202404472/1/V3.
Datum uitspraak: 9 september 2024
AFDELING
BESTUURSRECHTSPRAAK
Uitspraak met toepassing van artikel 8:54, eerste lid, van de Algemene wet bestuursrecht op het hoger beroep van:
[de vreemdeling],
appellant,
tegen de uitspraak van de rechtbank Den Haag, zittingsplaats Roermond, van 17 juli 2024 in zaak nr. NL24.27231 in het geding tussen:
de vreemdeling
en
de minister van Asiel en Migratie.
Procesverloop
Bij besluit van 4 juli 2024 heeft de staatssecretaris van Justitie en Veiligheid de vreemdeling in bewaring gesteld.

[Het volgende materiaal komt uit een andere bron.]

-- ==== Sys2Proof/Laws/Filter.lean ====
section
/-! SUPPORT. The row loop: once each, everything one scanline, one copied row and the entry into a loop can do. -/

namespace Sys2Proof.Machine

open Sys2Proof

/-! ### A reconstructed row -/

theorem reconRow_cons (pred : Predictor) (bpp : Nat) (prior cur : List Byte) (r : Byte) (rest : List Byte) :
    reconRow pred bpp prior cur (r :: rest) =
      reconRow pred bpp prior (cur ++ [reconByte pred bpp prior cur r]) rest := rfl

theorem reconRow_length (pred : Predictor) (bpp : Nat) (prior cur raw : List Byte) :
    (reconRow pred bpp prior cur raw).length = cur.length + raw.length := by
  induction raw generalizing cur with
  | nil => rfl
  | cons r rest ih =>
    rw [reconRow_cons, ih]
    simp only [List.length_append, List.length_cons, List.length_nil]
    omega

/-- The bytes already reconstructed stay at the front. -/
theorem reconRow_take (pred : Predictor) (bpp : Nat) (prior cur raw : List Byte) :
    (reconRow pred bpp prior cur raw).take cur.length = cur := by
  induction raw generalizing cur with
  | nil => exact List.take_length
  | cons r rest ih =>
    have h := ih (cur ++ [reconByte pred bpp prior cur r])
    rw [reconRow_cons]
    calc (reconRow pred bpp prior (cur ++ [reconByte pred bpp prior cur r]) rest).take cur.length
        = ((reconRow pred bpp prior (cur ++ [reconByte pred bpp prior cur r]) rest).take
            (cur ++ [reconByte pred bpp prior cur r]).length).take cur.length := by
          rw [List.take_take]
          congr 1
          simp
      _ = cur := by rw [h]; simp

/-! ### Loop counters -/

@[simp] theorem Scan.next_needOut (sc : Scan) (used rb : Nat) : (sc.next used rb).needOut = sc.needOut := by
  unfold Scan.next
  split
  · rfl
  · split <;> rfl

@[simp] theorem Scan.next_scatter (sc : Scan) (used rb : Nat) : (sc.next used rb).scatter = sc.scatter := by
  unfold Scan.next
  split
  · rfl
  · split <;> rfl

theorem Scan.next_of_lt {sc : Scan} {g : Image} {rest : List Image} (h : sc.images = g :: rest)
    (hr : sc.row + 1 < g.height) (used rb : Nat) :
    sc.next used rb = { sc with row := sc.row + 1, inOff := sc.inOff + used, outOff := sc.outOff + rb } := by
  simp [Scan.next, h, hr]

theorem Scan.next_of_ge {sc : Scan} {g : Image} {rest : List Image} (h : sc.images = g :: rest)
    (hr : g.height ≤ sc.row + 1) (used rb : Nat) :
    sc.next used rb =
      { sc with images := rest, row := 0, inOff := sc.inOff + used, outOff := sc.outOff + rb } := by
  simp [Scan.next, h, Nat.not_lt.mpr hr]

/-- The images left after a row are among those left before it. -/
theorem Scan.mem_next_images {sc : Scan} {used rb : Nat} {g : Image} (h : g ∈ (sc.next used rb).images) :
    g ∈ sc.images := by
  unfold Scan.next at h
  split at h
  · exact h
  · next g' rest hi =>
    rw [hi]
    split at h
    · rwa [hi] at h
    · exact List.mem_cons_of_mem _ h

/-! ### One scanline -/

/-- Writing a row refuses, or stores its cells and moves on. -/
theorem putRow_cases (s : State) (sc : Scan) (g : Image) (used : Nat) (row : List Byte) :
    (∃ r, putRow s sc g used row = .refused r) ∨
      ((∀ c ∈ rowCells s sc g row, s.reachable c.1 = true) ∧
        putRow s sc g used row =
          .ok (({ s with mem := Memory.writeAll s.mem (rowCells s sc g row) } : State).endRow sc used row)) := by
  unfold putRow
  rcases storeCells_cases (rowCells s sc g row) s with ⟨r, h⟩ | ⟨h1, h2⟩
  · exact .inl ⟨r, by rw [h, Run.andThen_refused]⟩
  · exact .inr ⟨h1, by rw [h2, Run.andThen_ok]⟩

/-- One scanline refuses, or its row is reconstructed, stored and carried forward. -/
theorem filterRow_cases (pred : Predictor) (s : State) :
    (∃ r, filterRow pred s = .refused r) ∨
      ∃ sc g rest row, s.scratch.scan = some sc ∧ sc.images = g :: rest ∧
        Reachable s (s.srcAddr.toNat + sc.inOff + 1) (rowBytes s.imgFmt g.width) ∧
        row = reconRow pred (bppOf s.imgFmt) s.scratch.prior []
          (s.engineBytes (s.srcAddr.toNat + sc.inOff + 1) (rowBytes s.imgFmt g.width)) ∧
        (∀ c ∈ rowCells s sc g row, s.reachable c.1 = true) ∧
        filterRow pred s =
          .ok (({ s with mem := Memory.writeAll s.mem (rowCells s sc g row) } : State).endRow sc
            (1 + rowBytes s.imgFmt g.width) row) := by
  unfold filterRow
  cases hs : s.scratch.scan with
  | none => exact .inl ⟨_, rfl⟩
  | some sc =>
    cases hi : sc.images with
    | nil => exact .inl ⟨.noScanline, by simp [hi]⟩
    | cons g rest =>
      simp only [hi]
      rcases memRead_cases s (s.srcAddr.toNat + sc.inOff + 1) (rowBytes s.imgFmt g.width)
        (fun raw => putRow s sc g (1 + rowBytes s.imgFmt g.width)
          (reconRow pred (bppOf s.imgFmt) s.scratch.prior [] raw)) with ⟨r, h⟩ | ⟨h1, h2⟩
      · exact .inl ⟨r, h⟩
      · rcases putRow_cases s sc g (1 + rowBytes s.imgFmt g.width)
          (reconRow pred (bppOf s.imgFmt) s.scratch.prior []
            (s.engineBytes (s.srcAddr.toNat + sc.inOff + 1) (rowBytes s.imgFmt g.width)))
          with ⟨r, h⟩ | ⟨h3, h4⟩
        · exact .inl ⟨r, by rw [h2, h]⟩
        · exact .inr ⟨sc, g, rest, _, rfl, hi, h1, rfl, h3, by rw [h2, h4]⟩

/-- Where a scanline's bytes can be read and its row stored, it is one step of the loop. -/
theorem filterRow_of_reachable {pred : Predictor} {s : State} {sc : Scan} {g : Image} {rest : List Image}
    (hs : s.scratch.scan = some sc) (hi : sc.images = g :: rest)
    (hr : Reachable s (s.srcAddr.toNat + sc.inOff + 1) (rowBytes s.imgFmt g.width))
    (hc : ∀ c ∈ rowCells s sc g (reconRow pred (bppOf s.imgFmt) s.scratch.prior []
      (s.engineBytes (s.srcAddr.toNat + sc.inOff + 1) (rowBytes s.imgFmt g.width))), s.reachable c.1 = true) :
    filterRow pred s =
      .ok (({ s with mem := Memory.writeAll s.mem (rowCells s sc g
          (reconRow pred (bppOf s.imgFmt) s.scratch.prior []
            (s.engineBytes (s.srcAddr.toNat + sc.inOff + 1) (rowBytes s.imgFmt g.width)))) } : State).endRow sc
        (1 + rowBytes s.imgFmt g.width)
        (reconRow pred (bppOf s.imgFmt) s.scratch.prior []
          (s.engineBytes (s.srcAddr.toNat + sc.inOff + 1) (rowBytes s.imgFmt g.width)))) := by
  unfold filterRow putRow
  simp only [hs, hi]
  rw [memRead_of_reachable hr, storeCells_of_reachable hc, Run.andThen_ok]

/-- What the filter-type byte of the next scanline says. -/
theorem rowHead_cases (s : State) :
    (∃ r, rowHead s = .stop (.refused r)) ∨
      ∃ sc g rest, s.scratch.scan = some sc ∧ sc.images = g :: rest ∧
        s.reachable (s.srcAddr.toNat + sc.inOff) = true ∧
        ((∃ i, decodeFilter (s.engineByte (s.srcAddr.toNat + sc.inOff)) = .instr i ∧ rowHead s = .filter i) ∨
          ∃ ft, decodeFilter (s.engineByte (s.srcAddr.toNat + sc.inOff)) = .illegalFilter ft ∧
            rowHead s = .stop (unsupportedFilter s sc g ft)) := by
  unfold rowHead
  cases hs : s.scratch.scan with
  | none => exact .inl ⟨_, rfl⟩
  | some sc =>
    cases hi : sc.images with
    | nil => exact .inl ⟨.noScanline, by simp [hi]⟩
    | cons g rest =>
      simp only [hi]
      cases hb : firstBlocked s.params s.memErrors (s.srcAddr.toNat + sc.inOff) 1 with
      | some r => exact .inl ⟨r, rfl⟩
      | none =>
        have hr : s.reachable (s.srcAddr.toNat + sc.inOff) = true :=
          (firstBlocked_none_iff_reachable.mp hb) 0 (by omega)
        simp only
        cases hd : decodeFilter (s.engineByte (s.srcAddr.toNat + sc.inOff)) with
        | instr i => exact .inr ⟨sc, g, rest, rfl, hi, hr, .inl ⟨i, hd, rfl⟩⟩
        | illegalCommand w => exact .inl ⟨.noScanline, rfl⟩
        | illegalFilter ft =>
          rcases memRead_cases s (s.srcAddr.toNat + sc.inOff + 1) (rowBytes s.imgFmt g.width)
            (fun _ => unsupportedFilter s sc g ft) with ⟨r, h⟩ | ⟨-, h⟩
          · exact .inl ⟨r, congrArg RowHead.stop h⟩
          · exact .inr ⟨sc, g, rest, rfl, hi, hr, .inr ⟨ft, hd, congrArg RowHead.stop h⟩⟩

/-- A filter-type byte decodes to a filter type of `filterTable`'s or is illegal. -/
theorem decodeFilter_cases (b : Byte) :
    (∃ i, decodeFilter b = .instr i ∧
      (i = .filterNone ∨ i = .filterSub ∨ i = .filterUp ∨ i = .filterAverage ∨ i = .filterPaeth)) ∨
      (decodeFilter b = .illegalFilter b ∧ 5 ≤ b.toNat) := by
  unfold decodeFilter
  split
  · exact .inl ⟨_, rfl, by simp⟩
  · exact .inl ⟨_, rfl, by simp⟩
  · exact .inl ⟨_, rfl, by simp⟩
  · exact .inl ⟨_, rfl, by simp⟩
  · exact .inl ⟨_, rfl, by simp⟩
  · next h0 h1 h2 h3 h4 =>
    refine .inr ⟨rfl, ?_⟩
    rcases Nat.lt_or_ge b.toNat 5 with h | h
    · exfalso
      have : b.toNat = 0 ∨ b.toNat = 1 ∨ b.toNat = 2 ∨ b.toNat = 3 ∨ b.toNat = 4 := by omega
      rcases this with h | h | h | h | h
      · exact h0 h
      · exact h1 h
      · exact h2 h
      · exact h3 h
      · exact h4 h
    · exact h

/-- The predictor of each filter type's row. -/
theorem rowOf_eq_filterRow {i : Instr} {pred : Predictor} (h : (i, pred) ∈ filterTable) (s : State) :
    rowOf i s = filterRow pred s := by
  simp only [filterTable, List.mem_cons, Prod.mk.injEq, List.not_mem_nil, or_false] at h
  rcases h with ⟨rfl, rfl⟩ | ⟨rfl, rfl⟩ | ⟨rfl, rfl⟩ | ⟨rfl, rfl⟩ | ⟨rfl, rfl⟩ <;> rfl

/-- One iteration of the row loop: a refusal, UNSUPPORTED_FILTER, or one scanline by one of the five predictors. -/
theorem rowStep_cases (s : State) :
    (∃ r, rowStep s = .refused r) ∨
      (∃ sc g rest ft, s.scratch.scan = some sc ∧ sc.images = g :: rest ∧
        decodeFilter (s.engineByte (s.srcAddr.toNat + sc.inOff)) = .illegalFilter ft ∧
        rowStep s = unsupportedFilter s sc g ft) ∨
      ∃ i pred, (i, pred) ∈ filterTable ∧ rowHead s = .filter i ∧ rowStep s = filterRow pred s := by
  unfold rowStep
  rcases rowHead_cases s with ⟨r, h⟩ | ⟨sc, g, rest, hs, hi, -, ⟨i, hd, h⟩ | ⟨ft, hd, h⟩⟩
  · exact .inl ⟨r, by rw [h]⟩
  · refine .inr (.inr ?_)
    rcases decodeFilter_cases (s.engineByte (s.srcAddr.toNat + sc.inOff)) with ⟨j, hj, hc⟩ | ⟨hj, -⟩
    · obtain rfl : i = j := by
        rw [hd] at hj
        exact Decoded.instr.inj hj
      have : ∃ pred, (i, pred) ∈ filterTable := by
        rcases hc with rfl | rfl | rfl | rfl | rfl <;> simp [filterTable]
      obtain ⟨pred, hp⟩ := this
      exact ⟨i, pred, hp, h, by rw [h]; exact rowOf_eq_filterRow hp s⟩
    · rw [hd] at hj
      cases hj
  · exact .inr (.inl ⟨sc, g, rest, ft, hs, hi, hd, by rw [h]⟩)

/-- The loop is one iteration and then the rest. -/
theorem runRows_succ (n : Nat) (s : State) : runRows (n + 1) s = (rowStep s).andThen fun s' => runRows n s' := rfl

theorem copyRows_succ (n : Nat) (s : State) : copyRows (n + 1) s = (copyRow s).andThen fun s' => copyRows n s' := rfl

/-- One iteration of DEINTERLACE refuses, or copies a row to its cells. -/
theorem copyRow_cases (s : State) :
    (∃ r, copyRow s = .refused r) ∨
      ∃ sc g rest row, s.scratch.scan = some sc ∧ sc.images = g :: rest ∧
        Reachable s (s.srcAddr.toNat + sc.inOff) (g.width * bppOf s.imgFmt) ∧
        row = s.engineBytes (s.srcAddr.toNat + sc.inOff) (g.width * bppOf s.imgFmt) ∧
        (∀ c ∈ rowCells s sc g row, s.reachable c.1 = true) ∧
        copyRow s = .ok (({ s with mem := Memory.writeAll s.mem (rowCells s sc g row) } : State).withScan
          (sc.next (g.width * bppOf s.imgFmt) (g.width * bppOf s.imgFmt))) := by
  unfold copyRow
  cases hs : s.scratch.scan with
  | none => exact .inl ⟨_, rfl⟩
  | some sc =>
    cases hi : sc.images with
    | nil => exact .inl ⟨.noScanline, by simp [hi]⟩
    | cons g rest =>
      simp only [hi]
      rcases memRead_cases s (s.srcAddr.toNat + sc.inOff) (g.width * bppOf s.imgFmt)
        (fun row => (storeCells (rowCells s sc g row) s).andThen fun s' =>
          .ok (s'.withScan (sc.next (g.width * bppOf s.imgFmt) (g.width * bppOf s.imgFmt))))
        with ⟨r, h⟩ | ⟨h1, h2⟩
      · exact .inl ⟨r, h⟩
      · rcases storeCells_cases (rowCells s sc g
          (s.engineBytes (s.srcAddr.toNat + sc.inOff) (g.width * bppOf s.imgFmt))) s with ⟨r, h⟩ | ⟨h3, h4⟩
        · exact .inl ⟨r, by rw [h2, h, Run.andThen_refused]⟩
        · exact .inr ⟨sc, g, rest, _, rfl, hi, h1, rfl, h3, by rw [h2, h4, Run.andThen_ok]⟩

/-- The entry into a row loop raises an error of the checks, or enters with the counters at the start. -/
theorem startRows_cases (i : Instr) (scatter : Bool) (s : State) :
    (∃ e, s.checkReconstruction i = some e ∧ startRows i scatter s = .raised e s) ∨
      (s.checkReconstruction i = none ∧
        startRows i scatter s =
          .ok { s with scratch := { s.scratch with
            prior := freshPrior s.imgFmt s.images
            scan := some (Scan.start s.images (s.needOut i) scatter) } }) := by
  unfold startRows
  cases h : s.checkReconstruction i with
  | some e => exact .inl ⟨e, rfl, rfl⟩
  | none => exact .inr ⟨rfl, rfl⟩

/-- An error of the checks is CONFIG_ERROR, INPUT_SHORT or OUTPUT_SHORT. -/
theorem checkReconstruction_code {s : State} {i : Instr} {e : Error} (h : s.checkReconstruction i = some e) :
    e.code = .configError ∨ e.code = .inputShort ∨ e.code = .outputShort := by
  unfold State.checkReconstruction at h
  split at h
  · cases h
    exact .inl rfl
  · split at h
    · cases h
      exact .inr (.inl rfl)
    · split at h
      · cases h
        exact .inr (.inr rfl)
      · cases h

/-- After a row: the command ends exactly when no image is left. -/
theorem closeRows_cases (s : State) :
    (∃ sc, s.scratch.scan = some sc ∧ sc.images = [] ∧
        closeRows s = s.completeOutput sc.needOut) ∨
      ((∀ sc, s.scratch.scan = some sc → sc.images ≠ []) ∧ closeRows s = s) := by
  unfold closeRows
  cases hs : s.scratch.scan with
  | none => exact .inr ⟨by simp, rfl⟩
  | some sc =>
    cases hi : sc.images with
    | nil => exact .inl ⟨sc, rfl, hi, by simp [hi]⟩
    | cons g rest => exact .inr ⟨fun sc' h => by obtain rfl := Option.some.inj h; simp [hi], by simp [hi]⟩

end Sys2Proof.Machine
end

Bij uitspraak van 17 juli 2024 heeft de rechtbank het daartegen door de vreemdeling ingestelde beroep ongegrond verklaard en het verzoek om schadevergoeding afgewezen.
Tegen deze uitspraak heeft de vreemdeling, vertegenwoordigd door mr. M.C. de Jong, advocaat in Rotterdam, hoger beroep ingesteld.
Overwegingen
1. Op 2 juli 2024 is het kabinet-Schoof aangetreden. Met ingang van die datum is de minister van Asiel en Migratie de bevoegde bewindspersoon voor zover het gaat over aangelegenheden op het terrein van asiel en migratie. Deze taken behoorden eerder tot het takenpakket van de staatssecretaris van Justitie en Veiligheid (Koninklijk Besluit van 2 juli 2024, Staatscourant 2024, nr. 22497).
2. De vreemdeling is op 4 juli 2024 in bewaring gesteld. De maatregel van bewaring is ondertekend door een door de korpschef aangewezen inspecteur van de politie namens de staatssecretaris van Justitie en Veiligheid.
3. Gelet op wat onder 1 is uiteengezet, wijst de vreemdeling er in zijn enige grief terecht op dat de maatregel ten onrechte namens de staatssecretaris is ondertekend. Op het moment dat hij in bewaring werd gesteld, was de staatssecretaris immers niet langer bevoegd om dit besluit te nemen, maar de minister van Asiel en Migratie. De rechtbank heeft niet onderkend dat dit een gebrek oplevert (vergelijk de uitspraak van 2 november 2023, ECLI:NL:RVS:2023:4066, onder 3.3). 3.1. Dit betekent echter niet dat de maatregel van bewaring om die reden onrechtmatig is. Zoals volgt uit voornoemde uitspraak van 2 november 2023, onder 4, is bij gebreken die niet rechtstreeks de rechtmatigheid van een maatregel van bewaring of het voortduren ervan aantasten, namelijk ruimte voor een belangenafweging. De uiteindelijke uitkomst van deze belangenafweging wordt niet alleen bepaald door de ernst van het gebrek, maar hangt onlosmakelijk samen met de concrete belangen van partijen in samenhang bezien met de omstandigheden van het geval.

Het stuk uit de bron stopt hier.